Soon, both our feet were getting wider and wider apart, and we were both wobbling dangerously. Diane was laughing out loud—something I’d never heard her do before. “This is fun!” she cried as she threw the knife with deadly accuracy to within an inch of my right foot.
“Watch it. Not too close!” But I couldn’t help laughing, too. I pulled out the knife, covered the place with my foot, and started to wobble in earnest. Diane laughed even louder, but then I had my turn and she, too, was struggling to stay upright. Suddenly, quick as a whippet, she shot forward and pushed me over. As I went down, I took hold of the big, brown satin bow in her hair and gave it a tug. With her hair spilling over her face, she fell down on top of me. We went rolling away from the knife, across the lawn, a human barrel of pink and yellow tulle and navy blue serge, and across the flowery border into the dirt.
Heedless of our fairy outfits or of our school uniforms beneath, we grabbed handfuls of dirt and lobbed them at one another. Diane was laughing so hard, she started to hiccup, which made us laugh even harder. At last, we managed to stop laughing and lay on our backs, wondering what to do next. But, before we could decide, we heard a frightening shriek.
“Diana, Alexandra Ariana Giannopoul
os! What on earth do you think you are doing?”
Diane shot up like a singed cat and tried to brush the dirt from her clothes and the hair from her face. Mrs. Giannopoulos then looked at the knife, which was still stuck into the ground as if into a corpse. Horrified, she grabbed the red silk of her bath robe at the neck as if I were about to plunge the knife into her chest. “It’s time you went home,” she hissed in a thin, steely voice, which my mum could never emulate, even on one of her worst days. “Diana, come into the house . . . now!” With a toss of her beautiful head, Mrs. Giannopoulos marched back into the house, a blister of red rage.
We stood up and helped one another remove the fairy princess dresses and the dirt as best we could.
“I’m sorry, Diane,” I muttered as I handed her the hair ribbon.
“I think it might be best if you slipped out the side gate,” whispered Diane. “It’ll be safer that way! Come to the front door and I’ll bring your satchel.”
I agreed this was a good idea, and as I made my way back to the front of the house, I stooped beneath the level of the hedge as a precautionary measure. After some time, Diane appeared; I noticed the hair ribbon was back in place. I took my satchel and turned to go, but Diane touched my arm, “I had a good time!” she said, and then as an after thought she added, “Perhaps, next time I could come to your house.”

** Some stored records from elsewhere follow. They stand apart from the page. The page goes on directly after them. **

-- ==== Sys2Proof/Tests/Slice0.lean ====
section
/-! SUPPORT. The model's own tests: the smoke test of WellFormed, the decoding of a written word of every command, vectors
of 95_test_vectors.md (named in each comment), and a witness for the hypotheses of every statement that has any. -/

namespace Sys2Proof.Tests

set_option Elab.async false

open Sys2Proof.Machine Sys2Proof.Claims

/-! ## WellFormed refuses ill-formed terms -/

theorem test_wf_refuses_256_write_bytes : (Instr.bqEnqueue 0 (List.replicate 256 0)).wellFormed = false := by
  decide +kernel

theorem test_wf_admits_255_write_bytes : (Instr.bqEnqueue 0 (List.replicate 255 0)).wellFormed = true := by
  decide +kernel

theorem test_wf_refuses_empty_bq_write : (Pseudo.bqWrite []).wellFormed = false := by decide

theorem test_wf_refuses_long_bq_write : (Pseudo.bqWrite (List.replicate 256 0)).wellFormed = false := by decide +kernel

theorem test_wf_refuses_bq_read_0 : (Pseudo.bqRead 0).wellFormed = false := by decide

/-! ## Decoding (section 2.1 and 30_encoding.md R87 to R93) -/

theorem test_decode_nop : decode [0x01000000] = .ok .nop := by decide
theorem test_decode_rdreg : decode [0x020B0000] = .ok (.rdreg 0x0B) := by decide
theorem test_decode_pin_assert : decode [0x100A0000] = .ok (.pinAssert 10) := by decide
theorem test_decode_pin_release : decode [0x11030000] = .ok (.pinRelease 3) := by decide
theorem test_decode_pin_sample : decode [0x12070000] = .ok (.pinSample 7) := by decide
theorem test_decode_kb_init : decode [0x20000000] = .ok .kbInit := by decide
theorem test_decode_kb_send : decode [0x21600100] = .ok (.kbSend 0x60 true) := by decide
theorem test_decode_kb_assert_reset : decode [0x22000000] = .ok .kbAssertReset := by decide
theorem test_decode_kb_release_reset : decode [0x23000000] = .ok .kbReleaseReset := by decide
theorem test_decode_kb_service : decode [0x24000000] = .ok .kbService := by decide
theorem test_decode_kb_is_caps : decode [0x25000000] = .ok .kbIsCaps := by decide
theorem test_decode_kb_report :
    decode [0x26000000, 0x0504FF02, 0x09080706] = .ok (.kbReport 0x02 0xFF ⟨4, 5, 6, 7, 8, 9⟩) := by decide
theorem test_decode_ms_report : decode [0x3005FB05] = .ok (.msReport 5 0xFB 0x05) := by decide
theorem test_decode_bq_init : decode [0x40000000] = .ok .bqInit := by decide
theorem test_decode_bq_enqueue :
    decode [0x41050000, 0x04030201, 0xAABBCC05] = .ok (.bqEnqueue 0 [1, 2, 3, 4, 5]) := by decide

/-- The illegal words of section 2.1. -/
theorem test_decode_illegal_words :
    ([0x00000000, 0x01000001, 0x02000100, 0x03000000, 0x20000100, 0x21600200, 0x21600001, 0x27000000, 0x30080000,
      0x41000001, 0xFF000000] : List Word).all isIllegal = true := by decide +kernel

/-- The lengths of section 2.1: a payload that is not all there is awaited. -/
theorem test_decode_waits_for_the_payload :
    decode [0x41FF0000] = .error (.payloadAbsent 64 0) ∧ decode [0x26000000, 0] = .error (.payloadAbsent 2 1) := by
  decide +kernel

theorem test_decode_table_word : decodeTableWord 32 0x300105FC = some (.msReport 1 0x05 0xFC) := by decide +kernel

/-- The payload word lies above the header word's 32 bits. -/
theorem test_decode_table_payload : decodeTableWord 64 0x0000005541010000 = some (.bqEnqueue 0 [0x55]) := by
  decide +kernel

theorem test_encode_bq_enqueue : encode (.bqEnqueue 0 [1, 2, 3, 4, 5]) = [0x41050000, 0x04030201, 0x00000005] := by
  decide

/-! ## Assembler (30_encoding.md R97, R98; the programs of section 3) -/

theorem test_assemble_program :
    assemble ["MS_REPORT 1, 5, -4 ; P3, index 0".toList, "".toList, "RDREG PIN_DRIVE".toList, "PIN_SAMPLE SDA".toList,
      "BQ_ENQUEUE 2, [0x01, 0x02, 0x03]".toList] =
    some [0x300105FC, 0x020C0000, 0x120B0000, 0x41030200, 0x00030201] := by decide +kernel

theorem test_assemble_pseudo :
    assemble ["KB_RELEASE 0x60".toList, "BQ_READ 3".toList, "BQ_WRITE [0x11]".toList, "MS_BUTTONS 7".toList] =
    some [0x21600100, 0x41000300, 0x41010000, 0x00000011, 0x30070000] := by decide +kernel

theorem test_assemble_refuses :
    assembleLine "BQ_READ 0".toList = .error ∧ assembleLine "MS_REPORT 8, 0, 0".toList = .error ∧
    assembleLine "KB_SEND 0x60".toList = .error := by decide +kernel

/-! ## Small states -/

/-- Parameters with the test values of section 2.7 and section 3 for the OPEN ones. -/
def cfg : Params :=
  { Config.params with maxXfer := 16, usb2scTable := [(0x04, 0x20), (0x05, 0x35)], tRecoveryHalf := 7, busClkHz := 100,
                       busTargetAddr := 60 }

def smallCfg : Params := { cfg with maxXfer := 4 }

def allHigh : Vector Level 12 := Vector.replicate 12 .high

/-- From reset, with every line HIGH, these words available and this schedule. -/
def boot (c : Params) (ws : List Word) (tape : List Turn) : State :=
  { State.resetOver c allHigh [] 0 tape false with cmd := { cp := 0, resp := [], stream := ws } }

/-- Quiet, with these words available. -/
def quiet (ws : List Word) : State := boot cfg ws []

def write1 : Txn := ⟨[0x11], 0, some 0, none⟩
def write2 : Txn := ⟨[0x22], 0, some 1, none⟩
def large : Txn := ⟨[1, 2, 3], 2, some 1, some 2⟩

/-- A bus that is initialised, its head in flight, with these transactions queued and this status raised. -/
def busy (c : Params) (queue : List Txn) (abort stop : Bool) : State :=
  let s := boot c [] []
  { s with
    bq := { s.bq with queue := queue, depth := BitVec.ofNat 32 queue.length, ready := true, inflight := !queue.isEmpty }
    bc := { stAbort := abort, stStop := stop, stOther := false, irqEn := true }
    owned := { live := [⟨0, 1⟩, ⟨1, 3⟩, ⟨2, 2⟩], cells := [(0, 0x11), (256, 1), (257, 2), (258, 3)], next := 3 } }

def enqueueState (c : Params) (queue : List Txn) : State := busy c queue false false

/-- What holds of the next state. -/
def after (o : Host.Outcome State Fault Refusal) (p : State → Bool) : Bool :=
  match o with
  | .next s => p s
  | .fault _ => false
  | .refused _ => false

def events (s : State) : List Event := s.trace.map TraceEntry.event

/-- The frames sent. -/
def frames (s : State) : List Byte :=
  (events s).filterMap (fun e => match e with | .frame w => some w | _ => none)

/-! ## One step of each command -/

/-- 2.2, row 1. -/
theorem test_nop : after (step (quiet [0x01000000])) (fun s => s == { quiet [0x01000000] with
    cmd := { cp := 1, resp := [], stream := [0x01000000] } }) = true := by decide +kernel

I looked at her. “That’s a good idea,” I agreed . . . but we both knew it could never happen. “See ya,” I said.
“See ya.”
As I started off down the road, I threw the satchel over my shoulder, which seemed heavier than I remembered, but I waited until I had put some distance between me and Mrs. Giannopoulos before I fumbled with the buckles. When I looked inside, I saw that Diane had filled it to the brim with Kit-Kat bars. I was impressed! Now that’s what I call a real friend, I thought to myself as I tore ravenously into the first bar. Then, munching happily I set my face toward the north, which was, after all, where I belonged.